Given entries: Begin

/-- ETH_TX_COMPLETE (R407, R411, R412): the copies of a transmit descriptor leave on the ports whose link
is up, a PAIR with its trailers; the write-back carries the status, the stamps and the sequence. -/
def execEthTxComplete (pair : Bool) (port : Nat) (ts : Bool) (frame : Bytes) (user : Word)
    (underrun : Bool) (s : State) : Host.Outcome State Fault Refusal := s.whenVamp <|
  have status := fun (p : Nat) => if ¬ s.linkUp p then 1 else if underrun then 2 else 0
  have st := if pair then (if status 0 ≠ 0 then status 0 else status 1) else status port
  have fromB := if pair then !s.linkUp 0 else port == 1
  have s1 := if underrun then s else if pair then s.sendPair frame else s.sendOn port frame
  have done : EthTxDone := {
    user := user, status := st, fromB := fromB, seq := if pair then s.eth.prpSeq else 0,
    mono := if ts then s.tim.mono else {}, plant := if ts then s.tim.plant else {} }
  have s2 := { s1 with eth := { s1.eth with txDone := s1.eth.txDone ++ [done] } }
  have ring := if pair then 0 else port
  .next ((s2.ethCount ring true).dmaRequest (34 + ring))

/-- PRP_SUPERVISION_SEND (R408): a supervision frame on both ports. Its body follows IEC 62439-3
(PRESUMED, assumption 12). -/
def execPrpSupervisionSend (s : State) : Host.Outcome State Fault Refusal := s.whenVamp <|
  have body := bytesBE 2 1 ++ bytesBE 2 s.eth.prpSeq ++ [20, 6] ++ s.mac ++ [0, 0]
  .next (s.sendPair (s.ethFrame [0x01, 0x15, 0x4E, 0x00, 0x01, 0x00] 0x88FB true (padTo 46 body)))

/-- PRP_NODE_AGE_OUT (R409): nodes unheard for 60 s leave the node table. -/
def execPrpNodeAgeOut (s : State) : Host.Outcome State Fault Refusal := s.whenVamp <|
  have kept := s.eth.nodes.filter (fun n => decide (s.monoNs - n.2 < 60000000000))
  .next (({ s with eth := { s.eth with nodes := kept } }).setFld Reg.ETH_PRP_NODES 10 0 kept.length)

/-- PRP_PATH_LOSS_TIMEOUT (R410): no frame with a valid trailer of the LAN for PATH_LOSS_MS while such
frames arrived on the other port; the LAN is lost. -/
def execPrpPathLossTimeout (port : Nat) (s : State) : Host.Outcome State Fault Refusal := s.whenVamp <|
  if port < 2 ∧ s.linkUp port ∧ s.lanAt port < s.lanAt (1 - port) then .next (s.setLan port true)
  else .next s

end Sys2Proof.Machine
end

Given entries: End
Given entries: Begin

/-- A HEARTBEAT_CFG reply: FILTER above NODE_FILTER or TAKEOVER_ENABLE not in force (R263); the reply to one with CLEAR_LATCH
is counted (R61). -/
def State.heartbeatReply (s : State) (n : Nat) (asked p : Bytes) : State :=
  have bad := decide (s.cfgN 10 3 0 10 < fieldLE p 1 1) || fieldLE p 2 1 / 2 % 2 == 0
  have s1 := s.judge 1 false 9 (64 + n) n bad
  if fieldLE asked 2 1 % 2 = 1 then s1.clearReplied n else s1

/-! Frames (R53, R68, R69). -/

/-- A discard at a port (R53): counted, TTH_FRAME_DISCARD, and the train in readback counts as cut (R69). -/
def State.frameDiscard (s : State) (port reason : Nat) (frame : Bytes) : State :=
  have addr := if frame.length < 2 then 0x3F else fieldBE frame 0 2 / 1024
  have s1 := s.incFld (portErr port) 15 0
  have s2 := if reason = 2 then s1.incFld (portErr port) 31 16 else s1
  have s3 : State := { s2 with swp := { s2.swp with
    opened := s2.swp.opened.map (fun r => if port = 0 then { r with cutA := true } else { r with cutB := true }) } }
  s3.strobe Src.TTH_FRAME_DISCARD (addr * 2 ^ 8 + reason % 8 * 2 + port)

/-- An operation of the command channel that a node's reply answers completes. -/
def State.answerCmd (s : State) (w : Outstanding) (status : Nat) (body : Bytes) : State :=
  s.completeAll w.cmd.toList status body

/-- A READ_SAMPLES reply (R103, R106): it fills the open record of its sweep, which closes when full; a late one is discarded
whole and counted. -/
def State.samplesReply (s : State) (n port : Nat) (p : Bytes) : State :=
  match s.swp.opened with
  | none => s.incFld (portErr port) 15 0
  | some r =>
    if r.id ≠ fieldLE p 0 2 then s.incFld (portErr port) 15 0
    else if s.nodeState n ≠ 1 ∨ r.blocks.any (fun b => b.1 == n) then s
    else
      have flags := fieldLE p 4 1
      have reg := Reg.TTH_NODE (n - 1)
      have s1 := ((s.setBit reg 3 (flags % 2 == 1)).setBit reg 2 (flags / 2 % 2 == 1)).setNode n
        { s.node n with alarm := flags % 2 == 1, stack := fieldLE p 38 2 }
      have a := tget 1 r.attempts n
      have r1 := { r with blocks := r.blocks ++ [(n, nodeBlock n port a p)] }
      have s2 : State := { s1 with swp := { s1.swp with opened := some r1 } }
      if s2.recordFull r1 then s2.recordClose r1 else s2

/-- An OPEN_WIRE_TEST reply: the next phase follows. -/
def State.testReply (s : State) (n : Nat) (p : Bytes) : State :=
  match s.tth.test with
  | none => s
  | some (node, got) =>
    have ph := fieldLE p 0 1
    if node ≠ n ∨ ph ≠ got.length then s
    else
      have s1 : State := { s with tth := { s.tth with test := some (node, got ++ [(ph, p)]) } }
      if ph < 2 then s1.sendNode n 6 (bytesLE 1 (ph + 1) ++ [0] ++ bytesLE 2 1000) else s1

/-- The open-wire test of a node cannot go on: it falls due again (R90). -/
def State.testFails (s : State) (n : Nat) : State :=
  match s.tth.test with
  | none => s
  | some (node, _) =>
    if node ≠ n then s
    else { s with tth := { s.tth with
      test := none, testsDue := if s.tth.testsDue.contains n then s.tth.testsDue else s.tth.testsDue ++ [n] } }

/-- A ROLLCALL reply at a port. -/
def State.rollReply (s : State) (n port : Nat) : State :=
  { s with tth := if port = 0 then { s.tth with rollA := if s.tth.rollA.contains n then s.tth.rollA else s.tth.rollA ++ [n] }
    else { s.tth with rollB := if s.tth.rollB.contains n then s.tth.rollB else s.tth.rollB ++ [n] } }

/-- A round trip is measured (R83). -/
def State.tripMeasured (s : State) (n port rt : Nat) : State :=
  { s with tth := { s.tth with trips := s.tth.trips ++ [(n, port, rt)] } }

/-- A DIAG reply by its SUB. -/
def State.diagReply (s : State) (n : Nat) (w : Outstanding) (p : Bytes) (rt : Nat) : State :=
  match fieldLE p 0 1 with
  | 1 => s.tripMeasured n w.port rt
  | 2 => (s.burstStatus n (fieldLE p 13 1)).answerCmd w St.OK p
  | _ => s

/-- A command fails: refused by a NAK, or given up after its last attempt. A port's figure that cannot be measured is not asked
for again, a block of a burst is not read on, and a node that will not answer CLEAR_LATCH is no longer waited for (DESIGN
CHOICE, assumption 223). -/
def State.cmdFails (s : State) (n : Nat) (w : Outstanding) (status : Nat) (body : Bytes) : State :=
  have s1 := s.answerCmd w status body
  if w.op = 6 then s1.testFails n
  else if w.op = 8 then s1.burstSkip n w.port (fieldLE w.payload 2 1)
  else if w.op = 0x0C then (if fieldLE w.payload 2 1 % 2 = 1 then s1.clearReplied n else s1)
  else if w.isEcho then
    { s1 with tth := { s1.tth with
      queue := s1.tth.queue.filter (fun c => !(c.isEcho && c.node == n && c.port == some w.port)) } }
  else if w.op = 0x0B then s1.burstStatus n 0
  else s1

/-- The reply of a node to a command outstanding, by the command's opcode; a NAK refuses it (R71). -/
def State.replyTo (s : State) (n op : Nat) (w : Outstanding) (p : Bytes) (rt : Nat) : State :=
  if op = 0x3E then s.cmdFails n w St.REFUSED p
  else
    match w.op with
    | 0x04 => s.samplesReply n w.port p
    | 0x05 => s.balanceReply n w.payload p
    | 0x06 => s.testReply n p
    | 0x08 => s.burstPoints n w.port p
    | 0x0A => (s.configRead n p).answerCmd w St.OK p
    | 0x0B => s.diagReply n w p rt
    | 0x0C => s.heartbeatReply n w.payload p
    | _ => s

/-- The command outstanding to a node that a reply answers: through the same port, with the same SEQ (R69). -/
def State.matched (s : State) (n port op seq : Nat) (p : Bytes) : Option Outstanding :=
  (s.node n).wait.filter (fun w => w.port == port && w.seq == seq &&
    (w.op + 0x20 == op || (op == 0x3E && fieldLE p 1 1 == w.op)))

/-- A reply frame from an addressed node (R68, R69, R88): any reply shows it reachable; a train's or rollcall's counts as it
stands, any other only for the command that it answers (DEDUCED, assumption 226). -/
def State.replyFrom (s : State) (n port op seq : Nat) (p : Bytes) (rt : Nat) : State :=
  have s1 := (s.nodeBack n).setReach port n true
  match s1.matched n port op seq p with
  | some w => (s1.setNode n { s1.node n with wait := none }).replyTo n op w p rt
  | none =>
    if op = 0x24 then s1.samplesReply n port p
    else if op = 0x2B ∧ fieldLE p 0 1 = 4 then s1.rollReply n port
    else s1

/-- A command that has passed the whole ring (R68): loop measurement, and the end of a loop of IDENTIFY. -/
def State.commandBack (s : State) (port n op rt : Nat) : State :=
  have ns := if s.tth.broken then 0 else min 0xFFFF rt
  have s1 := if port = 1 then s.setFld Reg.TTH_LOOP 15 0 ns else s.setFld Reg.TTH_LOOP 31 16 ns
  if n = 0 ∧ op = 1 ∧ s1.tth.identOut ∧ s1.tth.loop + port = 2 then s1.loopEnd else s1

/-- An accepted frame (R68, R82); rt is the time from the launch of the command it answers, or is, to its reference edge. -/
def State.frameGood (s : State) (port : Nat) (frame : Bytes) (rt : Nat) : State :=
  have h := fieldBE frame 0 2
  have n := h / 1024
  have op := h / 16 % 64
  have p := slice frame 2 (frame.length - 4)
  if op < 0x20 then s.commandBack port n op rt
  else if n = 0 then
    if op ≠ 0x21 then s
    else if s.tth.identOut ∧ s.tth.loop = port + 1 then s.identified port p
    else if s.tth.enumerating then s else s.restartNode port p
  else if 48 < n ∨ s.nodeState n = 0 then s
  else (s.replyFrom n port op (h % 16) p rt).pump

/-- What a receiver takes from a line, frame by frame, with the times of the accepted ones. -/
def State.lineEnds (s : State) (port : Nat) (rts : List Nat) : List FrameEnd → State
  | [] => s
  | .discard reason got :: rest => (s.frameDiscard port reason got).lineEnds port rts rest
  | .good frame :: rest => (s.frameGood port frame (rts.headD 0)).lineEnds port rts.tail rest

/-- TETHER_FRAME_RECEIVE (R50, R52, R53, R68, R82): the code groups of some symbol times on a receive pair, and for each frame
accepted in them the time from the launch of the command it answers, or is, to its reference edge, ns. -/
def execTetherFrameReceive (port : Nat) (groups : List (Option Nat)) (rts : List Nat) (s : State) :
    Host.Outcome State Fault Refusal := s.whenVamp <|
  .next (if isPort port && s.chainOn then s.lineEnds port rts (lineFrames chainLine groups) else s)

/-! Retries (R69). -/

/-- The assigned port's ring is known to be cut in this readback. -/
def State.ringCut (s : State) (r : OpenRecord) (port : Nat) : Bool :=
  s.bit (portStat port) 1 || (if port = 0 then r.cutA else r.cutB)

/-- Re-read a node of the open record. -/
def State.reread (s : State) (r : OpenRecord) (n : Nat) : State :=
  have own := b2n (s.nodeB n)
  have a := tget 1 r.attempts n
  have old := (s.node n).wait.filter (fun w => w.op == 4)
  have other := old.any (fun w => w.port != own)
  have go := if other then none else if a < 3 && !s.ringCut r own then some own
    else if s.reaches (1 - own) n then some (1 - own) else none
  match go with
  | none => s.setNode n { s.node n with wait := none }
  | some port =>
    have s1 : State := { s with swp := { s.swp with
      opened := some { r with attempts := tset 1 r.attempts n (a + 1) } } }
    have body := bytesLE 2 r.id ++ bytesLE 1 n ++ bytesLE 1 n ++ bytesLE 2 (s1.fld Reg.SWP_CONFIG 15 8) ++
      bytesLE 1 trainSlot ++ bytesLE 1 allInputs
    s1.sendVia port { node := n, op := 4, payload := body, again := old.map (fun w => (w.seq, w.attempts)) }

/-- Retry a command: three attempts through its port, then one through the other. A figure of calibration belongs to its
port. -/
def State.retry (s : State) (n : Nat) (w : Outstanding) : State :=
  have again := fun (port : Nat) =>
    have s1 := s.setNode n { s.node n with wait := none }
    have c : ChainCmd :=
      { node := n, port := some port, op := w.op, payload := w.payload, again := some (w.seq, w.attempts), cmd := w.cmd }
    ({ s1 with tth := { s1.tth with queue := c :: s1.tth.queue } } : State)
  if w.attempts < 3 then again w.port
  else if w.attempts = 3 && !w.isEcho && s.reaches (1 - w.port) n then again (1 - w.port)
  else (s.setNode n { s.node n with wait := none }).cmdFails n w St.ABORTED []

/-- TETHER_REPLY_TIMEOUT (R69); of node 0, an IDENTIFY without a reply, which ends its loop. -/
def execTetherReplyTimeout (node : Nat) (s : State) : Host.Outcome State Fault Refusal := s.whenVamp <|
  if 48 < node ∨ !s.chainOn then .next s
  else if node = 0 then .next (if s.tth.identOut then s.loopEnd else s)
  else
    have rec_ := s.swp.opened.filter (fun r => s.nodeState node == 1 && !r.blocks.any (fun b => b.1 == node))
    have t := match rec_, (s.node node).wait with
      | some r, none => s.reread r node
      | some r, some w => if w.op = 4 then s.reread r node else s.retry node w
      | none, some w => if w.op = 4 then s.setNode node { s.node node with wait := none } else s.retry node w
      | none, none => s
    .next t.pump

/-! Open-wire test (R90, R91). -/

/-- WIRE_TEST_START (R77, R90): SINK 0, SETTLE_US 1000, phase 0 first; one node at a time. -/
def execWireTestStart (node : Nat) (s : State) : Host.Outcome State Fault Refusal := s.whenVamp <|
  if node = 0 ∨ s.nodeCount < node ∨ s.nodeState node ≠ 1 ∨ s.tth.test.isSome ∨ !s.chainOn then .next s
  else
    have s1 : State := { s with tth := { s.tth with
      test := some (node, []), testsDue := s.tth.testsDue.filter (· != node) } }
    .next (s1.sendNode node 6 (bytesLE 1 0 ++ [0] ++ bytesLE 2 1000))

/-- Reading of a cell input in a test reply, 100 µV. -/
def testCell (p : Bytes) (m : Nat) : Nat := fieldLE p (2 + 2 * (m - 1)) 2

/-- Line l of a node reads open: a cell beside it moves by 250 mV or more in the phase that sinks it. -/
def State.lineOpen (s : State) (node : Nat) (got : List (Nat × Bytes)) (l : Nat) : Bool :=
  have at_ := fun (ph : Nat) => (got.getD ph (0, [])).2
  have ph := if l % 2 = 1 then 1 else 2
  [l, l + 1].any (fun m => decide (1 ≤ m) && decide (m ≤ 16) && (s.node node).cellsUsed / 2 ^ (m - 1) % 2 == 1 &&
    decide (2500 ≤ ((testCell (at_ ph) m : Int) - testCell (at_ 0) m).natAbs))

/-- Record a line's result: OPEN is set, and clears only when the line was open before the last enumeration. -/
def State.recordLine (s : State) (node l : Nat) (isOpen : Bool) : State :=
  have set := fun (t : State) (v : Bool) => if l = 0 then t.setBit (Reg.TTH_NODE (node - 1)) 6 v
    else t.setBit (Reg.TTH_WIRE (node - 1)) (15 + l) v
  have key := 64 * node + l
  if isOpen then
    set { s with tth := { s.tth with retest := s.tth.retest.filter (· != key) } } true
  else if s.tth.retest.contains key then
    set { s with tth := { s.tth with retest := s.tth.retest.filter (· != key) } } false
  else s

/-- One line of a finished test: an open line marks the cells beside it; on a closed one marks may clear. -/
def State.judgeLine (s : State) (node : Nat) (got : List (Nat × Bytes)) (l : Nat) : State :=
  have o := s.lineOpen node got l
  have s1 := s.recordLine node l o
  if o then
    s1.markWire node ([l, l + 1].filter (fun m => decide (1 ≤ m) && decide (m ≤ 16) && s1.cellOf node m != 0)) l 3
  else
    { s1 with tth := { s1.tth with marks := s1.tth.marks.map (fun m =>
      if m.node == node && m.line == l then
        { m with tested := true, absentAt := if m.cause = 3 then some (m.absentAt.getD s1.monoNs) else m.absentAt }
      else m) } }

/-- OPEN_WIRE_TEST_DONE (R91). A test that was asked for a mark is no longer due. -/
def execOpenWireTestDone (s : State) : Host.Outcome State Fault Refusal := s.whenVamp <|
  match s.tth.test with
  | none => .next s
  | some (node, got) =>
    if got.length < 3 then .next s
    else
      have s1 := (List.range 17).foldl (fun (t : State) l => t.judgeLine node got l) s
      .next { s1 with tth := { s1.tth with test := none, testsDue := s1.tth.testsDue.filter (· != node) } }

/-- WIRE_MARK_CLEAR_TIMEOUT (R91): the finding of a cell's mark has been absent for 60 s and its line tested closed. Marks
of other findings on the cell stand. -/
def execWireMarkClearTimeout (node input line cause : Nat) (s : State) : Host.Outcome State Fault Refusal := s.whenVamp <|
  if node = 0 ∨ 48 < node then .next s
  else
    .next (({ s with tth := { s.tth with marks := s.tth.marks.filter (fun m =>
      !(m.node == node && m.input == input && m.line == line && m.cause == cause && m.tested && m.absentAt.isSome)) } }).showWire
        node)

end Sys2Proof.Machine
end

Given entries: End

## Work instruction
Using only the entries above, output the line with "match s1.matched n port op seq p with", the line with "def State.commandBack (s", and all lines between them, exactly as they stand.

## Written solution
  match s1.matched n port op seq p with
  | some w => (s1.setNode n { s1.node n with wait := none }).replyTo n op w p rt
  | none =>
    if op = 0x24 then s1.samplesReply n port p
    else if op = 0x2B ∧ fieldLE p 0 1 = 4 then s1.rollReply n port
    else s1

/-- A command that has passed the whole ring (R68): loop measurement, and the end of a loop of IDENTIFY. -/
def State.commandBack (s : State) (port n op rt : Nat) : State :=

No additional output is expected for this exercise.